EXERCISE DETAILS: Retype the entries. Match them exactly.

THE DATA below:

-- ==== Sys2Proof/Laws/TouchBootOps.lean ====
section
/-!
SUPPORT. What each operation of Machine/BootOps.lean can do: the registers and parts of the state it may write, and nothing
else; the unit, its queue and the form of its stores are kept.
-/

-- proofs are elaborated one after another: many at once ask for more threads than a memory limit allows
set_option Elab.async false

set_option linter.unusedTactic false
set_option linter.unusedVariables false
set_option linter.unusedSimpArgs false
set_option linter.unreachableTactic false
set_option linter.tactic.unusedName false

namespace Sys2Proof.Machine

def State.safeMarket_cells : List Nat :=
  [0x601, 0x607, 0x608, 0x610, 0x611, 0x612, 0x613, 0x614, 0x615, 0x616, 0x617, 0xa01, 0xa32, 0x140a, 0x140b, 0x140f,
   0x1417]

theorem State.safeMarket_touch {W0 : List Nat} {s0 s : State} (h0 : Touch W0 s0 s) (hW : Sub State.safeMarket_cells W0) :
    Touch W0 s0 (State.safeMarket s) := by
  have c_State_dropInbid : Sub State.dropInbid_cells W0 := Sub.trans (Sub.of rfl) hW
  have c_State_stallBytes : Sub State.stallBytes_cells W0 := Sub.trans (Sub.of rfl) hW
  have c_State_dropBid : Sub State.dropBid_cells W0 := Sub.trans (Sub.of rfl) hW
  have c_State_clearDraws : Sub State.clearDraws_cells W0 := Sub.trans (Sub.of rfl) hW
  have w607 : Writes W0 R.MKT_OFFER_P := Or.inl (hW.mem rfl)
  have w608 : Writes W0 R.MKT_OFFER_FREE := Or.inl (hW.mem rfl)
  have w140a : 0x140a ∈ W0 := hW.mem rfl
  have w140b : 0x140b ∈ W0 := hW.mem rfl
  unfold State.safeMarket
  repeat' first
    | with_reducible assumption
    | (extract_lets +onlyGivenNames xx; guard_hyp xx : State := _; refine Touch.cut (x := xx) ?_ ?_; (on_goal 2 => (intro hh; (try clear_value xx); revert xx; intro _ _)); any_goals (revert xx; intro _))
    | (extract_lets +onlyGivenNames xx; (try clear_value xx); revert xx; intro _)
    | with_reducible refine State.dropInbid_touch ?_ c_State_dropInbid _ _
    | with_reducible refine State.stallBytes_touch ?_ c_State_stallBytes _ _ _
    | with_reducible refine State.dropBid_touch ?_ c_State_dropBid _ _
    | with_reducible refine State.clearDraws_touch ?_ c_State_clearDraws _
    | with_reducible refine State.setReg_touch ?_ _ _ ?_
    | with_reducible refine Touch.foldl ?_ ?_
    | with_reducible refine Touch.ite ?_ ?_
    | with_reducible intro _ _
    | with_reducible intro _
    | with_reducible refine Touch.update ?_

def State.enterSafe_cells : List Nat :=
  [0x2, 0x6, 0x100, 0x200, 0x300, 0x301, 0x31f, 0x400, 0x401, 0x40e, 0x40f, 0x601, 0x607, 0x608, 0x610, 0x611, 0x612,
   0x613, 0x614, 0x615, 0x616, 0x617, 0x801, 0x901, 0x90b, 0xa01, 0xa32, 0xc20, 0xc21, 0xc25, 0x1402, 0x1405, 0x1408,
   0x1409, 0x140a, 0x140b, 0x140c, 0x140d, 0x140f, 0x1411, 0x1413, 0x1415, 0x1417]

theorem State.enterSafe_touch {W0 : List Nat} {s0 s : State} (h0 : Touch W0 s0 s) (hW : Sub State.enterSafe_cells W0) (f : Flag) (cause : Nat) (w_f : Writes W0 f.reg) :
    Touch W0 s0 (State.enterSafe s f cause) := by
  have c_State_setPstate : Sub State.setPstate_cells W0 := Sub.trans (Sub.of rfl) hW
  have c_State_post : Sub State.post_cells W0 := Sub.trans (Sub.of rfl) hW
  have c_State_proofAbandon : Sub State.proofAbandon_cells W0 := Sub.trans (Sub.of rfl) hW
  have c_State_safeMarket : Sub State.safeMarket_cells W0 := Sub.trans (Sub.of rfl) hW
  have c_State_refreshChgOff : Sub State.refreshChgOff_cells W0 := Sub.trans (Sub.of rfl) hW
  have c_State_powerChanged : Sub State.powerChanged_cells W0 := Sub.trans (Sub.of rfl) hW
  have c_State_postFault : Sub State.postFault_cells W0 := Sub.trans (Sub.of rfl) hW
  have w6 : Writes W0 R.SYS_EVENT := Or.inl (hW.mem rfl)
  unfold State.enterSafe
  repeat' first
    | with_reducible assumption
    | (extract_lets +onlyGivenNames xx; guard_hyp xx : State := _; refine Touch.cut (x := xx) ?_ ?_; (on_goal 2 => (intro hh; (try clear_value xx); revert xx; intro _ _)); any_goals (revert xx; intro _))
    | with_reducible refine State.setPstate_touch ?_ c_State_setPstate _
    | with_reducible refine State.post_touch ?_ c_State_post _ _
    | with_reducible refine State.proofAbandon_touch ?_ c_State_proofAbandon _
    | with_reducible refine State.safeMarket_touch ?_ c_State_safeMarket
    | with_reducible refine State.refreshChgOff_touch ?_ c_State_refreshChgOff
    | with_reducible refine State.powerChanged_touch ?_ c_State_powerChanged
    | with_reducible refine State.postFault_touch ?_ c_State_postFault _ _
    | with_reducible refine State.event_touch ?_ _ ?_
    | with_reducible refine State.setFlag_touch ?_ _ _ ?_
    | with_reducible refine Touch.ite ?_ ?_

def State.leaveSafe_cells : List Nat :=
  [0x2, 0x6, 0x200, 0x300, 0x301, 0x31f, 0x401, 0x40f, 0xa01, 0xa32, 0x1408, 0x1409, 0x140f]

End of THE DATA.

ANSWER BOX:
-- ==== Sys2Proof/Laws/TouchBootOps.lean ====
section
/-!
SUPPORT. What each operation of Machine/BootOps.lean can do: the registers and parts of the state it may write, and nothing
else; the unit, its queue and the form of its stores are kept.
-/

-- proofs are elaborated one after another: many at once ask for more threads than a memory limit allows
set_option Elab.async false

set_option linter.unusedTactic false
set_option linter.unusedVariables false
set_option linter.unusedSimpArgs false
set_option linter.unreachableTactic false
set_option linter.tactic.unusedName false

namespace Sys2Proof.Machine

def State.safeMarket_cells : List Nat :=
  [0x601, 0x607, 0x608, 0x610, 0x611, 0x612, 0x613, 0x614, 0x615, 0x616, 0x617, 0xa01, 0xa32, 0x140a, 0x140b, 0x140f,
   0x1417]

theorem State.safeMarket_touch {W0 : List Nat} {s0 s : State} (h0 : Touch W0 s0 s) (hW : Sub State.safeMarket_cells W0) :
    Touch W0 s0 (State.safeMarket s) := by
  have c_State_dropInbid : Sub State.dropInbid_cells W0 := Sub.trans (Sub.of rfl) hW
  have c_State_stallBytes : Sub State.stallBytes_cells W0 := Sub.trans (Sub.of rfl) hW
  have c_State_dropBid : Sub State.dropBid_cells W0 := Sub.trans (Sub.of rfl) hW
  have c_State_clearDraws : Sub State.clearDraws_cells W0 := Sub.trans (Sub.of rfl) hW
  have w607 : Writes W0 R.MKT_OFFER_P := Or.inl (hW.mem rfl)
  have w608 : Writes W0 R.MKT_OFFER_FREE := Or.inl (hW.mem rfl)
  have w140a : 0x140a ∈ W0 := hW.mem rfl
  have w140b : 0x140b ∈ W0 := hW.mem rfl
  unfold State.safeMarket
  repeat' first
    | with_reducible assumption
    | (extract_lets +onlyGivenNames xx; guard_hyp xx : State := _; refine Touch.cut (x := xx) ?_ ?_; (on_goal 2 => (intro hh; (try clear_value xx); revert xx; intro _ _)); any_goals (revert xx; intro _))
    | (extract_lets +onlyGivenNames xx; (try clear_value xx); revert xx; intro _)
    | with_reducible refine State.dropInbid_touch ?_ c_State_dropInbid _ _
    | with_reducible refine State.stallBytes_touch ?_ c_State_stallBytes _ _ _
    | with_reducible refine State.dropBid_touch ?_ c_State_dropBid _ _
    | with_reducible refine State.clearDraws_touch ?_ c_State_clearDraws _
    | with_reducible refine State.setReg_touch ?_ _ _ ?_
    | with_reducible refine Touch.foldl ?_ ?_
    | with_reducible refine Touch.ite ?_ ?_
    | with_reducible intro _ _
    | with_reducible intro _
    | with_reducible refine Touch.update ?_

def State.enterSafe_cells : List Nat :=
  [0x2, 0x6, 0x100, 0x200, 0x300, 0x301, 0x31f, 0x400, 0x401, 0x40e, 0x40f, 0x601, 0x607, 0x608, 0x610, 0x611, 0x612,
   0x613, 0x614, 0x615, 0x616, 0x617, 0x801, 0x901, 0x90b, 0xa01, 0xa32, 0xc20, 0xc21, 0xc25, 0x1402, 0x1405, 0x1408,
   0x1409, 0x140a, 0x140b, 0x140c, 0x140d, 0x140f, 0x1411, 0x1413, 0x1415, 0x1417]

theorem State.enterSafe_touch {W0 : List Nat} {s0 s : State} (h0 : Touch W0 s0 s) (hW : Sub State.enterSafe_cells W0) (f : Flag) (cause : Nat) (w_f : Writes W0 f.reg) :
    Touch W0 s0 (State.enterSafe s f cause) := by
  have c_State_setPstate : Sub State.setPstate_cells W0 := Sub.trans (Sub.of rfl) hW
  have c_State_post : Sub State.post_cells W0 := Sub.trans (Sub.of rfl) hW
  have c_State_proofAbandon : Sub State.proofAbandon_cells W0 := Sub.trans (Sub.of rfl) hW
  have c_State_safeMarket : Sub State.safeMarket_cells W0 := Sub.trans (Sub.of rfl) hW
  have c_State_refreshChgOff : Sub State.refreshChgOff_cells W0 := Sub.trans (Sub.of rfl) hW
  have c_State_powerChanged : Sub State.powerChanged_cells W0 := Sub.trans (Sub.of rfl) hW
  have c_State_postFault : Sub State.postFault_cells W0 := Sub.trans (Sub.of rfl) hW
  have w6 : Writes W0 R.SYS_EVENT := Or.inl (hW.mem rfl)
  unfold State.enterSafe
  repeat' first
    | with_reducible assumption
    | (extract_lets +onlyGivenNames xx; guard_hyp xx : State := _; refine Touch.cut (x := xx) ?_ ?_; (on_goal 2 => (intro hh; (try clear_value xx); revert xx; intro _ _)); any_goals (revert xx; intro _))
    | with_reducible refine State.setPstate_touch ?_ c_State_setPstate _
    | with_reducible refine State.post_touch ?_ c_State_post _ _
    | with_reducible refine State.proofAbandon_touch ?_ c_State_proofAbandon _
    | with_reducible refine State.safeMarket_touch ?_ c_State_safeMarket
    | with_reducible refine State.refreshChgOff_touch ?_ c_State_refreshChgOff
    | with_reducible refine State.powerChanged_touch ?_ c_State_powerChanged
    | with_reducible refine State.postFault_touch ?_ c_State_postFault _ _
    | with_reducible refine State.event_touch ?_ _ ?_
    | with_reducible refine State.setFlag_touch ?_ _ _ ?_
    | with_reducible refine Touch.ite ?_ ?_

def State.leaveSafe_cells : List Nat :=
  [0x2, 0x6, 0x200, 0x300, 0x301, 0x31f, 0x401, 0x40f, 0xa01, 0xa32, 0x1408, 0x1409, 0x140f]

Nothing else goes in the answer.